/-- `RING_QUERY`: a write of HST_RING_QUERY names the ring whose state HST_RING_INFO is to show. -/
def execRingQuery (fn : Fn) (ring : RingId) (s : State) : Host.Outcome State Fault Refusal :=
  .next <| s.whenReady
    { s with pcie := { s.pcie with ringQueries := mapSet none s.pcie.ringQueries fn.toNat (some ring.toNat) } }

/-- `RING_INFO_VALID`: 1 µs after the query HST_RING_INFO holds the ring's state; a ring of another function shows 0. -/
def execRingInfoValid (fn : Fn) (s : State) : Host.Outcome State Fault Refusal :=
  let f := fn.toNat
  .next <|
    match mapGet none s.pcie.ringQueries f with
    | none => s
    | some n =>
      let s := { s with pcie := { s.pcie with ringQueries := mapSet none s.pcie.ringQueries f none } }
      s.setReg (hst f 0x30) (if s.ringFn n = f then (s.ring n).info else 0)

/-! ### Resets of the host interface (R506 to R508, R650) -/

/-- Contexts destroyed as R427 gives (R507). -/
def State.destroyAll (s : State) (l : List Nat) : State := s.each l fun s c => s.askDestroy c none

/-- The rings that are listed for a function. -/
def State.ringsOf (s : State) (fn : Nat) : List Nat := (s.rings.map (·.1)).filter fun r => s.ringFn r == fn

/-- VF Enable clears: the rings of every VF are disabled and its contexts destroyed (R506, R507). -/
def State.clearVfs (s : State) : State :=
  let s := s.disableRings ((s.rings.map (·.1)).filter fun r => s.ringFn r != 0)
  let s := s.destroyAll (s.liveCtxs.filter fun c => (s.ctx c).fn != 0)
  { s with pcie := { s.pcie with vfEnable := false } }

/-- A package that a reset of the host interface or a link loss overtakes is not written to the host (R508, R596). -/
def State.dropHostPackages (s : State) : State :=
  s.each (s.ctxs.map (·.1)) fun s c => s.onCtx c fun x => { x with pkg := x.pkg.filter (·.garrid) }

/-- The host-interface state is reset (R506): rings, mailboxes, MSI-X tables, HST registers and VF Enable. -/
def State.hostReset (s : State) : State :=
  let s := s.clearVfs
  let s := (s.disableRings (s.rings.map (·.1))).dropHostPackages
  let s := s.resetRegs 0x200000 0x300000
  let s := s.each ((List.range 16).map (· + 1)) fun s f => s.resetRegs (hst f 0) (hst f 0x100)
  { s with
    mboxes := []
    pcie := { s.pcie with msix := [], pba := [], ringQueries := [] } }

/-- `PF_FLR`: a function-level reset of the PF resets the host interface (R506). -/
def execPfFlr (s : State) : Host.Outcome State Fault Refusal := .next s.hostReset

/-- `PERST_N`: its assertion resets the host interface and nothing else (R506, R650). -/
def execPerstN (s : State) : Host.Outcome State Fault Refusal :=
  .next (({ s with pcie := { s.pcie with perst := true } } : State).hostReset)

★ ★ ★ ★ ★

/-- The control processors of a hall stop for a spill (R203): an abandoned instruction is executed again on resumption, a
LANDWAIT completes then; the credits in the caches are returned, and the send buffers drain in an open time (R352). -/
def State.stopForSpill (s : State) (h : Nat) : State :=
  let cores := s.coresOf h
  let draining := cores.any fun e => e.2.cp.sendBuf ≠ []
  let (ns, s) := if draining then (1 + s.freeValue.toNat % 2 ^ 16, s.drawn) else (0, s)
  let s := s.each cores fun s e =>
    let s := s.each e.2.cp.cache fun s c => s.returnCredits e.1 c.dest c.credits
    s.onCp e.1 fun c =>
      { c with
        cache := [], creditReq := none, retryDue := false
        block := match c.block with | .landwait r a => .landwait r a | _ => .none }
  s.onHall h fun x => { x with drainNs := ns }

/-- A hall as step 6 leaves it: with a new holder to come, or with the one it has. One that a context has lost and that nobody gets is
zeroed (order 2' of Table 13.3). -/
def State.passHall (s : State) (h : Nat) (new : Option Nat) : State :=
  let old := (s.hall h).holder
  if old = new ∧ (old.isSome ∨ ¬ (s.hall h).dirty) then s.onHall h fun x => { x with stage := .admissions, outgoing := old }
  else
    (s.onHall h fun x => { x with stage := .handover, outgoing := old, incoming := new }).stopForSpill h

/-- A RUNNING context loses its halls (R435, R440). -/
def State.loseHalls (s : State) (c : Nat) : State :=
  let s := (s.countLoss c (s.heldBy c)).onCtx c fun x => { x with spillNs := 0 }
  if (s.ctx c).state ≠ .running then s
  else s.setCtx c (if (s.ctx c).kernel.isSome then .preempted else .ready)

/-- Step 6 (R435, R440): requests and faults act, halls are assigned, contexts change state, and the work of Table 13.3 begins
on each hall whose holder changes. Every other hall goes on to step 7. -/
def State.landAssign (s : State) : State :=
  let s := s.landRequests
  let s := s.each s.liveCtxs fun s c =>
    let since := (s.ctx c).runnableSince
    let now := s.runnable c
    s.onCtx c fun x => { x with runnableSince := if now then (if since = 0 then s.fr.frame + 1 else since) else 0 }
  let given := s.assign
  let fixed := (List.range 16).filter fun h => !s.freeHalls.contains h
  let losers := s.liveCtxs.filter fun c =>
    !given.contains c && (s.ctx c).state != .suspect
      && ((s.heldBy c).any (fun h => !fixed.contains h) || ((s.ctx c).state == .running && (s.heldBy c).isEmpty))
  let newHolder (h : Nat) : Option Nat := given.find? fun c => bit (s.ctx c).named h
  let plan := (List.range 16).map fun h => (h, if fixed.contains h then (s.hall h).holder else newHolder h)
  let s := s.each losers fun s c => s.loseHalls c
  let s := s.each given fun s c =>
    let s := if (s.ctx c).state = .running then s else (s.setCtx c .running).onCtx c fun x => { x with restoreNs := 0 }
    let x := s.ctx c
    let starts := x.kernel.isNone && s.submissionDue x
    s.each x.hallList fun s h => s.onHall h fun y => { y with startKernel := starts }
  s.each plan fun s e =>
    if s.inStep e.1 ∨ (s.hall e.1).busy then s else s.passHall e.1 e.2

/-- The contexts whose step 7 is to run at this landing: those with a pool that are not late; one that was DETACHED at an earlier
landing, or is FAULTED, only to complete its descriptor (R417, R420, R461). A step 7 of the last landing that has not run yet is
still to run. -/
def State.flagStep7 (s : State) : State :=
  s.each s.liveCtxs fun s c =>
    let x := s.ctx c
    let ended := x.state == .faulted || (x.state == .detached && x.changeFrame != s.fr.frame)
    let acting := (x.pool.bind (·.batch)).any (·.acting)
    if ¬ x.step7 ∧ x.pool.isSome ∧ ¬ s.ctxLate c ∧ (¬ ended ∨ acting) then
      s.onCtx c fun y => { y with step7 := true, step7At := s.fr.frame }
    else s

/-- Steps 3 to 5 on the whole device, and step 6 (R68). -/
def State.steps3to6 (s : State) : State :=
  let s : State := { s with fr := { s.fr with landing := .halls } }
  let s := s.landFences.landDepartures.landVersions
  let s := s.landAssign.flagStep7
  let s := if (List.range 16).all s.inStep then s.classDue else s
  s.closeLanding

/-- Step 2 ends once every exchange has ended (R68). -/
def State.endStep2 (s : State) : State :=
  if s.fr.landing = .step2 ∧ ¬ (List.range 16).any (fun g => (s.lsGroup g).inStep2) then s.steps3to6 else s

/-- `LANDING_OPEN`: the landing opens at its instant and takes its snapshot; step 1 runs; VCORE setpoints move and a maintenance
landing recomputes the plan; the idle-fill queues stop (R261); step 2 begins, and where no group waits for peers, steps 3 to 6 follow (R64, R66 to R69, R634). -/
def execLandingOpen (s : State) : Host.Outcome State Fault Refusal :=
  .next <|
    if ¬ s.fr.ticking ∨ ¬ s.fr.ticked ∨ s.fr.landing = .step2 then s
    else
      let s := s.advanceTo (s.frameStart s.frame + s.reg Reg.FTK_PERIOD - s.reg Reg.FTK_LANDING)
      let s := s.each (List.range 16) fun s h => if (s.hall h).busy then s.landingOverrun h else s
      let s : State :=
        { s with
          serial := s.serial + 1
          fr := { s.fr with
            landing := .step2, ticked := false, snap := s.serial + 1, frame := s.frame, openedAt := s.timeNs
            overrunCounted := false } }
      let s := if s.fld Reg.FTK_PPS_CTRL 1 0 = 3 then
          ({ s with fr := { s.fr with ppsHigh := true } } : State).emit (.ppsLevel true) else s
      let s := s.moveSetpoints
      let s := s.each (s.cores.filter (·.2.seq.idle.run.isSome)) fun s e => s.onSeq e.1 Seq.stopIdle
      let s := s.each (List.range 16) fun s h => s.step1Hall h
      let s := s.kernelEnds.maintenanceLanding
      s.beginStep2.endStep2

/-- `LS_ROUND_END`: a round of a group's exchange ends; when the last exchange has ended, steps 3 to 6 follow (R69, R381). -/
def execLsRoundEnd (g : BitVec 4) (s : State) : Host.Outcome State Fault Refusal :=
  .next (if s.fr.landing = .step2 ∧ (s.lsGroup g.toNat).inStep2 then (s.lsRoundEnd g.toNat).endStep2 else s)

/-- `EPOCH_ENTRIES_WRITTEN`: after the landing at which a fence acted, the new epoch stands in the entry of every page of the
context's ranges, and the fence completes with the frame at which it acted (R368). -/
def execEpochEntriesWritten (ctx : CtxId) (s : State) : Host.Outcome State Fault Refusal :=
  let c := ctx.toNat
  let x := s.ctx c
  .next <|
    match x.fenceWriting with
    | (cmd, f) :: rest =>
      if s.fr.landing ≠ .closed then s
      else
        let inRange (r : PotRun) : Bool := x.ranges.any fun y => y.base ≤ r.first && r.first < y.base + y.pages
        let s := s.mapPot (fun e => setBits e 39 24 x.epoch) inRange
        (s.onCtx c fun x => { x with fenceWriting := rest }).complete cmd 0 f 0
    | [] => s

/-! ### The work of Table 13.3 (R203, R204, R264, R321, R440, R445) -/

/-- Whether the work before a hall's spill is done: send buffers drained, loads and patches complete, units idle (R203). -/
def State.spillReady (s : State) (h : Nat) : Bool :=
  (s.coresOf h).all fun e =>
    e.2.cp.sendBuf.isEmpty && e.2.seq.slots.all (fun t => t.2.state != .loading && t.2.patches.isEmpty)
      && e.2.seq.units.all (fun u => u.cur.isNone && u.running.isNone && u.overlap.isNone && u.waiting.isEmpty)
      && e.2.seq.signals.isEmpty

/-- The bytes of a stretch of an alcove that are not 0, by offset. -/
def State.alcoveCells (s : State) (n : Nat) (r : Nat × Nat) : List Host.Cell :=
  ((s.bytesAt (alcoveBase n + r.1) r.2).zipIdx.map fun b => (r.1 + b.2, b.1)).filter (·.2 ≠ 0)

★ ★ ★ ★ ★

-- THE TASK --
Your answer should be the lines above from the one containing "let s := s.each given fun s c =>" through the one containing "s.each plan fun s e =>", copied exactly and with both ends kept.

-- SOLUTION BELOW --
  let s := s.each given fun s c =>
    let s := if (s.ctx c).state = .running then s else (s.setCtx c .running).onCtx c fun x => { x with restoreNs := 0 }
    let x := s.ctx c
    let starts := x.kernel.isNone && s.submissionDue x
    s.each x.hallList fun s h => s.onHall h fun y => { y with startKernel := starts }
  s.each plan fun s e =>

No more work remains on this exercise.